By: Melia Botticelli and Lainey Hynes
The announcement of later start times for Howard County public schools came with problems relating to the already problematic bus shortage. This led Howard County to increase the maximum distance students live from their school to be provided with a bus, a change that will impact thousands of students in the upcoming school year.
The bus shortage throughout the country has led to many problems for schools when it comes to transportation for students, and Howard County’s solution to this dilemma is to limit the number of students offered buses as transportation to school. The limits have changed for middle and high school, with high school lines increasing from one and a half miles to two, and middle school lines increasing from one mile to one and a half miles away from school. Howard County Elementary schools are unaffected by this decision, sticking with the limit of one mile away from school.
Next school year, countless students who have come to rely on school buses will have to find another form of transportation to school, whether it be by driving, carpooling, or even walking.
“If I were to walk it would take easily 40 minutes with shortcuts, if not longer,” stated Mt. Hebron junior, Alex Kane, who lives just a few hundred feet more than a mile and a half away from Mt. Hebron.
Kane takes the bus to school this year, but next year, he won’t have that option anymore. A two-mile walk may not seem too far to some, but those who have to walk it may think differently.
“My walk to school is one mile and takes twenty-five minutes. It takes a lot of time and my backpack is heavy, it’s sometimes painful to carry for the whole mile.

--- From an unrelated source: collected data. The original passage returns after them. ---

/-- The tiers (R184 to R206). -/
structure Tiers where
  /-- true: single-home (the reset value of TIER_REGIME is 1) -/
  singleHome : Bool := true
  testHold : Bool := false
  testHoldLeaving : Bool := false
  warm : List Warm := []
  streams : List Stream := []
  nextStream : Nat := 0
  lent : List Lent := []
  borrowed : List Borrowed := []
  win0 : Window := {}
  win1 : Window := {}
  fetchT2 : Nat := 0
  fetchT3 : Nat := 0
  fetchT4 : Nat := 0
  /-- bytes of chip memory that a window has written (R205) -/
  chip : List Host.Cell := []
  deriving DecidableEq, Repr

/-! ### Training -/

/-- A gradient hold: one FP32 per trainable element, by tensor index (R146). -/
structure GradHold where
  gk : GyleKey := {}
  adapter : AdapterId := 0
  version : Nat := 0
  bytes : Nat := 0
  grads : Tab (List F32) := []
  deriving DecidableEq, Repr

/-- A tun partial in the gradient scratch (R145): the slice's tun, its segment-slot and the partial gradient. -/
structure Partial where
  gk : GyleKey := {}
  tun : Nat := 0
  segment : Nat := 0
  slot : Nat := 0
  adapter : AdapterId := 0
  tensor : Nat := 0
  values : List F32 := []
  deriving DecidableEq, Repr

/-- An accepted commit (Table 7.7) with the versions its run has prepared. -/
structure Commit where
  gk : GyleKey := {}
  sqIndex : Nat := 0
  report : Nat := 0
  seq : Seq := 0
  ran : Bool := false
  published : Bool := false
  outcomes : List (AdapterId × Nat × Nat) := []
  prepared : List (AdapterId × Ver) := []
  ullage : Nat := 0
  dirtyReserved : Nat := 0
  /-- cask indices that it holds for its new versions (R155) -/
  indices : Nat := 0
  /-- it writes through (R161); T2 then holds what it wrote -/
  through : Bool := false
  t2Held : Bool := false
  deriving DecidableEq, Repr

/-- Dirty data of a publication that the newest version still has: its tensors and state arrays, not yet in both T2 and T4
(R160). -/
structure Dirty where
  adapter : AdapterId := 0
  version : Nat := 0
  seq : Seq := 0
  tensors : List Nat := []
  bytes : Nat := 0
  /-- T2 holds them; whether T4 does, the kiln's map says (R160, R249) -/
  t2 : Bool := false
  deriving DecidableEq, Repr

/-- Training state of the block (R133 to R162). -/
structure Train where
  hp : Tab HpRec := []
  hold : List GradHold := []
  scratch : List Partial := []
  commits : List Commit := []
  dirty : List Dirty := []
  applied : Nat := 0
  dropped : Nat := 0
  deriving DecidableEq, Repr

/-! ### Homes and peers -/

/-- A lease that this block holds (R214). -/
structure Lease where
  adapter : AdapterId := 0
  version : Nat := 0
  home : Nat := 0
  epoch : Nat := 0
  /-- M_LEASE_RENEW is outstanding -/
  renewing : Bool := false
  deriving DecidableEq, Repr

/-- A lease that this block, as home, has granted to a peer. -/
structure Granted where
  epoch : Nat := 0
  adapter : AdapterId := 0
  version : Nat := 0
  peer : Nat := 0
  deriving DecidableEq, Repr

/-- A peer's hold on a version homed here (R216). -/
structure Hold where
  epoch : Nat := 0
  adapter : AdapterId := 0
  version : Nat := 0
  peer : Nat := 0
  deriving DecidableEq, Repr

/-- The home that a version had before a cutover, where it is still stored for what holds it (R216, R233). -/
structure PastHome where
  epoch : Nat := 0
  adapter : AdapterId := 0
  version : Nat := 0
  home : Nat := 0
  deriving DecidableEq, Repr

/-- A request that waits for its answer (R217). -/
structure Req where
  msg : Msg := {}
  tries : Nat := 1
  /-- `M_FAR_LATE` has announced that the answer comes later (R222) -/
  late : Bool := false
  gk : Option GyleKey := none
  deriving DecidableEq, Repr

/-- An answer that this block remembers for a peer (R225, R226). -/
structure Answered where
  peer : Nat := 0
  corr : Seq := 0
  body : Option Msg := none
  deriving DecidableEq, Repr

/-- A command that waits for the lease holders of the versions that it superseded (R215): the holders still awaited as
(epoch, adapter, version, peer), and the completion or the answer of a forwarded command that it then posts. `ready` is false while
a commit's report is being written. -/
structure Supersede where
  waiting : List (Nat × AdapterId × Nat × Nat) := []
  ready : Bool := true
  ctx : Option Nat := none
  sqIndex : Nat := 0
  fwd : Option Msg := none
  status : Nat := 0
  /-- opcode of the completion: 0x30 PUBLISH, 0x21 TRAIN_COMMIT -/
  opcode : Nat := 0x30
  cflags : Nat := 0
  gyle : Nat := 0
  result : List Byte := []
  deriving DecidableEq, Repr

/-- A directory change that waits for its peers' acknowledgements and its own journal record (R211, R212). -/
structure DirPending where
  ctx : Option Nat := none
  sqIndex : Nat := 0
  entries : List DirEntry := []
  applied : Nat := 0
  waiting : List Nat := []
  own : Bool := false
  /-- 0 while every change has been applied; else the status that ends the command (R283) -/
  status : Nat := 0
  /-- the entries that have not been taken up yet -/
  rest : List DirEntry := []
  /-- CORR of the M_DIR_UPDATE run, or of the forwarded request -/
  corr : Seq := 0
  fwd : Option Msg := none
  deriving DecidableEq, Repr

/-- Racking at the old home (Table 10.5). -/
structure Rack where
  adapter : AdapterId := 0
  dest : Nat := 0
  ctx : Option Nat := none
  sqIndex : Nat := 0
  /-- 1 allocating, 2 streaming, 3 frozen, 4 after cutover (`RACK_PHASE`) -/
  phase : Nat := 1
  round : Nat := 0
  version : Nat := 0
  delta : List Nat := []
  deltaBytes : Nat := 0
  corr : Seq := 0
  deriving DecidableEq, Repr

/-- Racking at the new home: an adapter that arrives. -/
structure RackIn where
  adapter : AdapterId := 0
  src : Nat := 0
  hdr : AdapterHdr := {}
  slots : List SlotEntry := []
  bytes : Nat := 0
  tensors : List Tensor := []
  version : Nat := 0
  leases : List Nat := []
  holds : List Nat := []
  ready : Bool := false
  queued : List Instr := []
  deriving DecidableEq, Repr

/-- An inbound run of tensor segments that is under way (R228): source peer, type, CORR, adapter, version, index, bytes. -/
structure Assembly where
  src : Nat := 0
  type : Nat := 0
  corr : Seq := 0
  adapter : AdapterId := 0
  version : Nat := 0
  index : Nat := 0
  /-- the length of its tensor, by the segment header -/
  total : Nat := 0
  bytes : List Byte := []
  /-- entries of a look-up's or a renewal's answer that have arrived -/
  answers : List LookupAns := []
  grants : List (AdapterId × Nat × Bool) := []
  deriving DecidableEq, Repr

/-- A request of a peer about adapters of several homes (R233): the reissued parts not yet answered, and what the answer holds so far. -/
structure Gather where
  ask : Msg := {}
  ans : Nat := 0
  left : List Seq := []
  status : Nat := 0
  args : List Nat := []
  data : List Byte := []
  deriving DecidableEq, Repr

/-- An adapter `PUBLISH` accepted and not yet at its publication (R284). -/
structure PubPending where
  adapter : AdapterId := 0
  base : Nat := 0
  ver : Ver := {}
  ctx : Option Nat := none
  sqIndex : Nat := 0
  fwd : Option Msg := none
  /-- descriptor and image, by which the command can be forwarded once more (R234) -/
  raw : List Byte := []
  image : List Byte := []
  held : Bool := false
  /-- a cask index is held for it while the victim that gives it is written back (R168) -/
  index : Bool := false
  /-- look-ups of adapters homed elsewhere that its joins need: 1 sent, 2 answered -/
  asked : Tab Nat := []
  deriving DecidableEq, Repr

/-- A forwarded command that waits for look-ups which its checks need (R213, R234): the message that brought it, the request that its
answer names, and the look-ups: 1 sent, 2 answered. -/
structure FwdWait where
  instr : Instr
  ask : Msg := {}
  asked : Tab Nat := []
  deriving DecidableEq, Repr

/-- An entry of a look-up answer that waits for look-ups which its joins need (R42): the epoch, the home that answered, the gyle that
asked, and the look-ups: 1 sent, 2 answered. -/
structure Learning where
  epoch : Nat := 0
  src : Nat := 0
  gk : Option GyleKey := none
  ans : LookupAns
  asked : Tab Nat := []
  deriving DecidableEq, Repr

/-- A store of a tenant record that waits for look-ups of the adapters that it names (R213, R403). -/
structure TenantWait where
  tenant : Nat := 0
  word : Word64 := 0
  role : Role
  bytes : List Byte := []
  asked : Tab Nat := []
  deriving DecidableEq, Repr

/-- A purge that has been ordered and not completed (R413). -/
structure PurgePending where
  adapter : AdapterId := 0
  version : Nat := 0
  tenant : Nat := 0
  seq : Seq := 0
  step1Held : Bool := false
  kilnDone : Bool := false
  /-- the lease holders still awaited: version and peer; `epoch` is the purge's -/
  epoch : Nat := 0
  waiting : List (Nat × Nat) := []
  ctx : Option Nat := none
  sqIndex : Nat := 0
  fwd : Option Msg := none
  deriving DecidableEq, Repr
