/-- Quotas of a `PREFETCH`: the T1 condition of R180, or the tenant's T2 quota (Table 9.2). -/
def prefetchQuota (s : State) (d : Desc) : Bool :=
  let v := headerOf s d.adapter
  if d.alloc.toNat % 4 = 1 then
    (warmOf s s.cat.epoch d.adapter v.version false).isSome ||
      t2Charge s v.hdr.tenant + verBytes v ≤ (tenantRec s v.hdr.tenant).qT2Gib * gib
  else t1Fits s d.adapter

/-- `PREFETCH` (R20, R180, R285); the zero adapter is always resident (R17). -/
def prefetch (c : Nat) (s : State) : State :=
  onFront c 0x14 s fun fr d _ =>
    let zero := d.adapter = 0
    lookFirst c fr [d.adapter] (s := s) fun s => decideCmd s c fr d
      (firstBad [need (zero || tenantOk s c d.adapter) stNoPermission, stateStatus s c d.opcode,
        if zero then none else adapterStatus s d.adapter, need (zero || prefetchQuota s d) stQuota])
      (prefetchAdapter c fr d)

def execPrefetch (c : Fin 64) (s : State) : Host.Outcome State Fault Refusal := .next (prefetch c s)

/-- Every `PREFETCH` that waits and whose version is now there completes, each at one event (R285). -/
def finishPrefetches (s : State) : State :=
  s.ctxs.foldl (fun t e => e.2.inflight.foldl (fun t cmd =>
    if cmd.opcode = 0x14 && (prefetched t cmd.epoch cmd.arg cmd.adapter cmd.version ||
      (cmd.arg = 1 && t2Settled t cmd.epoch cmd.adapter cmd.version))
    then completeLater (stamp t) e.1 cmd stDone 0 (leBytes 6 cmd.version) else t) t) s

/-! ### Marks -/

/-- `MARK` (R286): one log book record with the descriptor's bytes, at the completion's sequence. -/
def mark (c : Nat) (s : State) : State :=
  onFront c 0x50 s fun fr d _ =>
    decideCmd s c fr d (stateStatus s c d.opcode)
      fun s => doneCmd (logNow s (pgCtx c) evMark none (some c) 0 d.markData) c fr d []

def execMark (c : Fin 64) (s : State) : Host.Outcome State Fault Refusal := .next (mark c s)

/-- `NOP` (R280): it completes and does nothing else. -/
def nop (c : Nat) (s : State) : State :=
  onFront c 0x5F s fun fr d _ => decideCmd s c fr d (stateStatus s c d.opcode) fun s => doneCmd s c fr d []

def execNop (c : Fin 64) (s : State) : Host.Outcome State Fault Refusal := .next (nop c s)

end Sys2Proof.Machine
end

I have back issues from carrying my backpack so far,” stated Mt. Hebron junior Margot Holly.
“I feel like a twenty-five-minute walk is far enough, and people who walk a lot longer will have to take even more time to get to and from school. People might have activities or jobs after school that are unfairly affected by the change,” she continued.
Holly bikes home from school every day, no matter the weather.
“When it’s very windy or rainy, I can’t even open my eyes when I’m biking. It’s exhausting and feels unsafe. I also have to bike on 99, and there’s no shoulder, so I have to be really careful of cars on the road before my neighborhood. It makes me worry about people who would have to go even farther,” Holly stated.
The new bus lines may solve a few problems, but in anticipation of a long journey to school every day, not everyone agrees with the decision.
“I think it’s not a good solution because it’s just messing up the students. More of them have to wake up early or wake up their parents to drive them. Some students like freshmen or upperclassmen who can’t drive would be stuck walking nearly an hour to school,” stated Kane.
“There has to be a way for Howard County to pay bus drivers enough for them to want to keep working. This doesn’t seem like the smartest solution,” Kane said, commenting on the shortage of bus drivers lost to low wages.
The new bus lines may only last until the issues with buses recede, but only time will tell. For now, students will have to adapt to this change, and do their best to get to school on time, even without a bus.